“Big data” are increasingly being used to conduct research in the field of healthcare [1] as well as artificial intelligence. Laboratory results account for a large proportion of big data in healthcare. As most test results from clinical laboratories are quantitative, big data researchers who are not experts in the field of laboratory medicine often believe that all numerical results are appropriate for research. However, this is not true. Despite the long journey of standardization and harmonization efforts [2-4], a large bias in test results is observed when the same sample is tested in different laboratories. Even for standardized or harmonized test items, big data results may be biased if unreliable test results from certain laboratories are included. Therefore, it is challenging to select reliable research-level, real-world laboratory results, obtained for clinical purposes, for use as secondary data in big data analysis [5].
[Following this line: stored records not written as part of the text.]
-- ==== Sys2Proof/Machine/Level.lean ====
section
/-!
DEFINITION. Level objects (R361 to R368), launch records (R369, R370) and the task dispatcher (R372 to R377), as
operations on the bytes of SRAM that hold them.
-/
namespace Sys2Proof.Machine

/-! ## The fields of a level object (R361) -/

/-- The home of a level object: the place where its bytes are, also while a migration record forwards its page (R296). -/
def State.lvAt (s : State) (dev off : Nat) : Nat := kplace (s.route (gloc s.mode dev off))
/-- Its page is frozen: what its home is asked to do waits (R295). -/
def State.lvFrozen (s : State) (dev off : Nat) : Bool := s.frozen (gloc s.mode dev off)
/-- A home will do this once the page has thawed. -/
def State.owe (s : State) (op : HomeOp) : State := { s with owed := s.owed ++ [op] }
def State.lvCtr (s : State) (dev l : Nat) : Nat := s.rdN (s.lvAt dev l) 4
def State.lvKind (s : State) (dev l : Nat) : Nat := s.rdN (s.lvAt dev l + 4) 1
def State.lvStatus (s : State) (dev l : Nat) : Nat := s.rdN (s.lvAt dev l + 5) 1
def State.lvFlags (s : State) (dev l : Nat) : Nat := s.rdN (s.lvAt dev l + 6) 1
def State.lvParent (s : State) (dev l : Nat) : Nat := s.rdN (s.lvAt dev l + 8) 4
def State.lvErr (s : State) (dev l : Nat) : Nat := s.rdN (s.lvAt dev l + 12) 4
def State.lvOpenCyc (s : State) (dev l : Nat) : Nat := s.rdN (s.lvAt dev l + 16) 8
def State.lvBudget (s : State) (dev l : Nat) : Nat := s.rdN (s.lvAt dev l + 24) 4

/-- Bits of FLAGS: 0 CANCEL, 1 CLOSED, 2 BG, 3 CONTAIN, 4 POISON, 5 EXPIRED (R361). -/
def State.lvFlag (s : State) (dev l i : Nat) : Bool := (s.lvFlags dev l).testBit i
def State.lvRunning (s : State) (dev l : Nat) : Bool := decide (s.lvStatus dev l = 1)

def State.lvSetCtr (s : State) (dev l v : Nat) : State :=
  if s.lvFrozen dev l then s.owe (.ctr dev l v) else s.wrN (s.lvAt dev l) 4 v
def State.lvSetFlag (s : State) (dev l i : Nat) : State :=
  if s.lvFrozen dev l then s.owe (.flag dev l i) else s.wrN (s.lvAt dev l + 6) 1 (s.lvFlags dev l ||| (1 <<< i))
/-- The level was ended by R466: later operations there change nothing. -/
def State.lvBroken (s : State) (dev l : Nat) : Bool :=
  decide (s.lvStatus dev l = 4 ∧ s.lvCtr dev l = 0xFFFFFFFF) && s.lvFlag dev l 4
/-- The object holds an uncorrectable error, or was ended by R466. -/
def State.lvBad (s : State) (dev l : Nat) : Bool := s.poisoned (s.lvAt dev l) 64 || s.lvBroken dev l
/-- Adds to CTR, as one update at the object's home, which finds what errors the object holds; one that holds an
uncorrectable error is left as it is, and the step breaks it (R466). -/
def State.lvAdd (s : State) (dev l : Nat) (d : Int) : State :=
  if s.lvFrozen dev l then s.owe (.add dev l d)
  else
    let s := s.findErrors (s.lvAt dev l) 64
    if s.lvBad dev l then s else s.lvSetCtr dev l (bitsOf 32 ((s.lvCtr dev l : Int) + d))

/-- ERRCNT rises by 1, as one update at the object's home. -/
def State.lvErrUp (s : State) (dev l : Nat) : State :=
  if s.lvFrozen dev l then s.owe (.err dev l) else s.wrN (s.lvAt dev l + 12) 4 ((s.lvErr dev l + 1) % pow2 32)

/-- Writes a whole level object as it stands at its opening (R361, R362). -/
def State.lvOpen (s : State) (dev asid l kind ctr flags parent budget : Nat) : State :=
  if s.lvFrozen dev l then s.owe (.opens dev asid l kind ctr flags parent budget) else
  let a := s.lvAt dev l
  let s := s.wrN a 4 ctr
  let s := s.wrN (a + 4) 4 (kind + 256 + 65536 * flags)
  let s := s.wrN (a + 8) 4 parent
  let s := s.wrN (a + 12) 4 0
  let s := s.wrN (a + 16) 8 (s.devCycle dev asid)
  let s := s.wrN (a + 24) 4 budget
  let s := s.wrN (a + 28) 36 0
  let s := s.cleanse a 64
  { s.putTag a false with
    levels := (s.levels.filter fun p => decide (p ≠ (dev, l))) ++ [(dev, l)]
    spent := s.spent.filter fun p => decide (p ≠ (dev, l)) }

/-- A parent refuses a child: not running, cancel-pending or closed (R362). -/
def State.lvRefuses (s : State) (dev l : Nat) : Bool :=
  !s.lvRunning dev l || s.lvFlag dev l 0 || s.lvFlag dev l 1

/-- The kinds a parent may have (R362): 0 unit, 1 launch, 2 graph, 3 phase, 4 job. -/
def wider (kind parent : Nat) : Bool :=
  match kind with
  | 1 => decide (parent = 2 ∨ parent = 3 ∨ parent = 4)
  | 2 => decide (parent = 3 ∨ parent = 4)
  | 3 => decide (parent = 4)
  | _ => false

/-- a lies below l in the tree of levels, by following PARENT. -/
def State.lvBelow (s : State) (dev l : Nat) : Nat → Nat → Bool
  | 0, _ => false
  | n + 1, a =>
    let p := s.lvParent dev a
    decide (p = l) || (decide (p ≠ 0xFFFFFFFF) && s.lvBelow dev l n p)

/-- The running levels below a level, in order of opening. -/
def State.lvDescendants (s : State) (dev l : Nat) : List Nat :=
  (s.levels.filter fun p => decide (p.1 = dev) && s.lvRunning dev p.2 && s.lvBelow dev l 5 p.2).map Prod.snd

/-! ## Late register writes and waits of other agents -/

/-- Changes the group that an agent number and a unit name, wherever it is: in its slot, or saved with its unit. -/
def State.updGroup (s : State) (agent unit : Nat) (f : Group → Group) : State :=
  if (s.grpOf agent).unit = unit then s.setGrpOf agent (f (s.grpOf agent))
  else
    { s with ctxs := s.ctxs.map fun p =>
        (p.1, { p.2 with saved := p.2.saved.map fun v =>
          if v.uid = unit then
            { v with groups := v.groups.map fun q => if q.1 = agent then (q.1, f q.2.1, q.2.2) else q }
          else v }) }

/-- Gives an outstanding register write its values (R36), if the group that waits for it still belongs to its unit. -/
def State.deliver (s : State) (agent unit tok : Nat) (vals : List Word) : State :=
  s.updGroup agent unit fun g => { g with outs := g.outs.map fun o => if o.tok = tok then { o with vals := some vals } else o }

/-- The same, and the registers are written at once: an operation that lowers its counter has done its register writes
(R268). -/
def State.deliverNow (s : State) (agent unit tok : Nat) (vals : List Word) : State :=
  s.updGroup agent unit fun g => g.landNow tok vals

/-- Gives some registers of an outstanding register write their values; the others stay outstanding. -/
def Group.bring (g : Group) (tok : Nat) (regs : List Reg) (vals : List Word) : Group :=
  { g with outs := g.outs.flatMap fun o =>
    if o.tok = tok && o.vals.isNone then
      let rest := o.regs.filter fun r => !regs.contains r
      { o with regs := regs, vals := some vals } :: (if rest = [] then [] else [{ o with regs := rest }])
    else [o] }

/-- The same for the group that waits for them, if it still belongs to its unit. -/
def State.deliverRegs (s : State) (agent unit tok : Nat) (regs : List Reg) (vals : List Word) : State :=
  s.updGroup agent unit fun g => g.bring tok regs vals

/-- Adds a register write that has its value and completes later (R36). -/
def Group.late (g : Group) (tok : Nat) (slices : BitVec 16) (regs : List Reg) (vals : Option (List Word)) : Group :=
  { g with outs := g.outs ++ [{ regs := regs, vals := vals, tok := tok, slices := slices }] }

/-- A path wakes: the request it was parked for is served or withdrawn (R395). -/
def Group.wakePath (g : Group) (slices : BitVec 16) : Group :=
  { g with paths := g.paths.map fun p => if p.slices &&& slices ≠ 0 then { p with wait := none } else p }

/-- Lowers an outstanding-operation counter of a group (R34, R268). -/
def State.lower (s : State) (agent unit cls : Nat) : State :=
  s.updGroup agent unit fun g => { g with ctr := FMap.put 0 g.ctr cls (FMap.get 0 g.ctr cls - 1) }

/-! ## Launch records (R369) -/

/-- The fields of a launch record that a unit does not carry itself. -/
structure LaunchRec where
  u : UnitSt := {}
  units : Nat := 0
  core0 : Nat := 0
  ncores : Nat := 0
  level : Nat := 0
  /-- a field lies outside R369, or a segment image fails R428 -/
  bad : Bool := false
  /-- UNITS or LEVEL lies outside R369, which a node unit does not read -/
  badUnits : Bool := false
  /-- a core range beyond the device or the context, or a grant beyond R164's limits -/
  badPlace : Bool := false
deriving DecidableEq, Repr

/-- A segment register from its image of 16 bytes (R223). -/
def segOf (w0 w1 : Nat) : SegReg :=
  { v := w1.testBit 63, wr := w1.testBit 62, base := w0 % pow2 48, limit := w1 % pow2 48 }

/-- The rules a segment image obeys (R428). -/
def segOk (mode sp w0 w1 : Nat) : Bool :=
  let r := segOf w0 w1
  decide (nbits w1 61 48 = 0 ∧ nbits w0 63 48 = 0) &&
    (!r.v ||
      match sp with
      | 0 => decide (r.base + 64 * r.limit ≤ pow2 25)
      | 1 => decide (r.base + r.limit ≤ pow2 25)
      | 2 => decide (r.base + r.limit ≤ globalSize mode)
      | 3 => decide (r.base + r.limit ≤ pow2 48)
      | 4 => decide (r.base + r.limit ≤ globalSize mode) && !r.wr
      | 5 => decide (r.base + r.limit ≤ pow2 18) && !r.wr
      | _ => decide (r.base + r.limit ≤ pow2 22))

/-- A table of n entries of `size` bytes at a global offset lies in the global space outside every guarded area. -/
def State.tableOk (s : State) (dev off n size align : Nat) : Bool :=
  decide (off % align = 0 ∧ off + n * size ≤ globalSize s.mode) &&
    (decide (n = 0) || !s.guarded (gloc s.mode dev off) (n * size))

/-- Reads a launch record at a global offset (R369). -/
def State.readRecord (s : State) (dev asid off : Nat) : LaunchRec :=
  let a := kplace (s.route (gloc s.mode dev off))
  let f (o n : Nat) : Nat := s.rdN (a + o) n
  let img (i : Nat) : Nat × Nat := (f (64 + 16 * i) 8, f (72 + 16 * i) 8)
  let segs : FMap SegReg := (List.range 7).map fun i => (i, segOf (img i).1 (img i).2)
  let opr := f 52 4
  let wbr := f 56 4
  let core0 := f 24 2
  let nc := f 26 2
  let u : UnitSt :=
    { dev := dev, asid := asid, bg := (f 15 1).testBit 0, groups := f 14 1, seed := BitVec.ofNat 32 (f 20 4)
      sptab := f 32 4, spcnt := f 36 4, lmtab := f 40 4, lmcnt := f 44 4, mrec := BitVec.ofNat 16 (f 48 2)
      opFirst := nbits opr 11 0, opCount := nbits opr 28 16, wbFirst := nbits wbr 11 0, wbCount := nbits wbr 27 16
      entry := f 8 4, args := (List.range 62).map fun i => BitVec.ofNat 32 (f (176 + 4 * i) 4)
      link := BitVec.ofNat 32 (f 424 4), segs := segs, codeva := f 0 8, firstSeg := f 12 1, nsegs := f 13 1 }
  { u := u, units := f 16 4, core0 := core0, ncores := nc, level := f 28 4
    bad :=
      decide (u.codeva % 4096 ≠ 0 ∨ u.firstSeg > 63 ∨ u.nsegs = 0 ∨ u.nsegs > 64 ∨ u.firstSeg + u.nsegs > 64 ∨
        u.groups = 0 ∨ u.groups > 16 ∨ f 15 1 > 1 ∨ nc > 208 ∨
        u.entry < 4096 * u.firstSeg ∨ u.entry ≥ 4096 * (u.firstSeg + u.nsegs) ∨ u.entry % 4 ≠ 0 ∨
        f 50 2 ≠ 0 ∨ nbits opr 15 12 ≠ 0 ∨ nbits opr 31 29 ≠ 0 ∨ u.opCount > 4096 ∨ nbits wbr 15 12 ≠ 0 ∨
        nbits wbr 31 28 ≠ 0 ∨ u.wbCount > 2048 ∨ f 60 4 ≠ 0 ∨ f 428 84 ≠ 0) ||
      !s.tableOk dev u.sptab u.spcnt 8 8 || !s.tableOk dev u.lmtab u.lmcnt 32 32 ||
      !((List.range 7).all fun i => segOk s.mode i (img i).1 (img i).2)
    badUnits := decide (f 16 4 = 0 ∨ f 16 4 > 65535) || !s.tableOk dev (f 28 4) (f 16 4 + 1) 64 64
    badPlace :=
      decide (nc > 0 ∧ ¬ ((List.range nc).all fun i => decide ((core0 + i) ∈ (s.ctxAt dev asid).cores)) = true) ||
      decide (u.opFirst + u.opCount > 4096 ∨ u.wbFirst + u.wbCount > 2048) }

/-- The core of unit u of a launch (R370); the device chooses where NCORES is 0. -/
def State.placeOf (s : State) (r : LaunchRec) (u : Nat) : Nat :=
  if r.ncores = 0 then
    let cs := (s.ctxAt r.u.dev r.u.asid).cores
    cs.getD (Config.anyCore s.count u % cs.length) 0
  else r.core0 + u % r.ncores

/-- Binds the entries of group objects that name a level object to the unit that opens it (R503); no unit of a device without
the object is a member (R498). -/
def State.bindMembers (s : State) (dev off uid : Nat) : State :=
  let has (o : Nat) : Bool := (FMap.find (s.devAt dev).gobjs o).isSome
  { s with devs := s.devs.map fun p =>
      (p.1, { p.2 with gobjs := p.2.gobjs.map fun q =>
        (q.1, { q.2 with members := q.2.members.map fun m =>
          if m.dev = dev ∧ m.unit = none ∧ !m.ended ∧ has q.1 ∧
              (m.off = off ∨ (m.off + 64 = off ∧ s.lvParent dev off = m.off ∧ s.lvKind dev m.off = 1))
          then { m with unit := some uid } else m }) }) }

/-- Hands a unit to its core, behind those that wait there (R370). -/
def State.arrive (s : State) (u : UnitSt) : State :=
  let (uid, s) := s.fresh
  let s := s.setUnit uid u
  let c := s.coreAt u.core
  let s := s.setCore u.core { c with arrivals := c.arrivals ++ [uid] }
  if u.opened then s.bindMembers u.dev u.level uid else s

/-- The level object of a node unit opens as the unit starts (R371, R503). DEDUCED (log 105): one that ends before it starts
opens its object, with CTR 0, to end it. -/
def State.openUnit (s : State) (uid ctr flags : Nat) : State :=
  let u := s.unitAt uid
  if u.opened then s
  else
    ((s.setUnit uid { u with opened := true }).lvOpen u.dev u.asid u.level 0 ctr flags u.graph 0).bindMembers u.dev u.level uid

/-! ## The dispatcher (R372 to R377) -/

/-- A node's entry as the dispatcher reads it (R372). -/
structure NodeEnt where
  v : Bool
  launch : Nat
  graph : Nat
  upool : Nat
  timer : Nat
  c : Nat
  most : Nat
  die : Nat
  binrec : Nat
  recoff : Nat
  bincap : Nat
deriving DecidableEq, Repr

/-- The place of node n's entry. -/
def State.nodePlace (s : State) (dev n : Nat) : Nat := qloc (firstDie s.mode dev) (32 * n)

def State.nodeEnt (s : State) (dev n : Nat) : NodeEnt :=
  let f (o : Nat) : Nat := s.rdN (s.nodePlace dev n + o) 4
  let un := f 16
  let k := nbits un 9 8
  let cap := f 24
  let br := nbits un 26 10
  { v := (f 28).testBit 0 && decide (k < diesPer s.mode ∧ 32 * (br + cap) ≤ pow2 22 ∧ 1 ≤ cap ∧ cap ≤ 131072) &&
      !s.poisoned (s.nodePlace dev n) 32
    launch := f 0, graph := f 4, upool := f 8, timer := nbits (f 12) 23 0, c := nbits (f 12) 29 24 + 1
    most := nbits un 5 0 + 1, die := firstDie s.mode dev + k, binrec := br, recoff := f 20, bincap := cap }

def State.nodeSt (s : State) (dev n : Nat) : NodeSt := FMap.get {} (s.devAt dev).nodes n
def State.setNode (s : State) (dev n : Nat) (x : NodeSt) : State :=
  let d := s.devAt dev
  s.setDev dev { d with nodes := d.nodes.ins n x }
In this issue of Annals of Laboratory Medicine, Cho, et al. [6] propose a strategy for evaluating the quality of laboratory results suitable for big data research. They analyzed more than 30,000 external quality assessment (EQA) results for seven test items, using commutable frozen human serum pools in the Korean Association of External Quality Assessment Service (KEQAS) program [7]. EQA results from the accuracy-based proficiency testing program, such as HbA1c, creatinine, total cholesterol, and triglyceride, were compared with target values measured using the reference measurement procedure used in certified reference laboratories. EQA results of alpha-fetoprotein and prostate-specific antigen with relevant international standards were compared with mean peer group values. EQA results of cardiac troponin I (cTnI), for which harmonization was still ongoing, were compared with an all-method mean value. The acceptance rates of the EQA results of the seven test items were only 67.5%–100%, 42.9%–100%, and 22.9%–99.5% within the minimum, desirable, and optimum criteria, respectively. The EQA results from the KEQAS participants exhibited significant differences according to the quality grade based on the total error. For example, the mean percentage bias for cTnI results within the optimum, desirable, minimum, and unacceptable criteria was 4.4%, 6.5%, 7.2%, and 46.0%, respectively. Cho, et al. [6] concluded that even test results that passed the EQA acceptance criteria did not guarantee the quality for inclusion in big data. Thus, when constructing laboratory big data, data quality should be evaluated and poor quality data excluded.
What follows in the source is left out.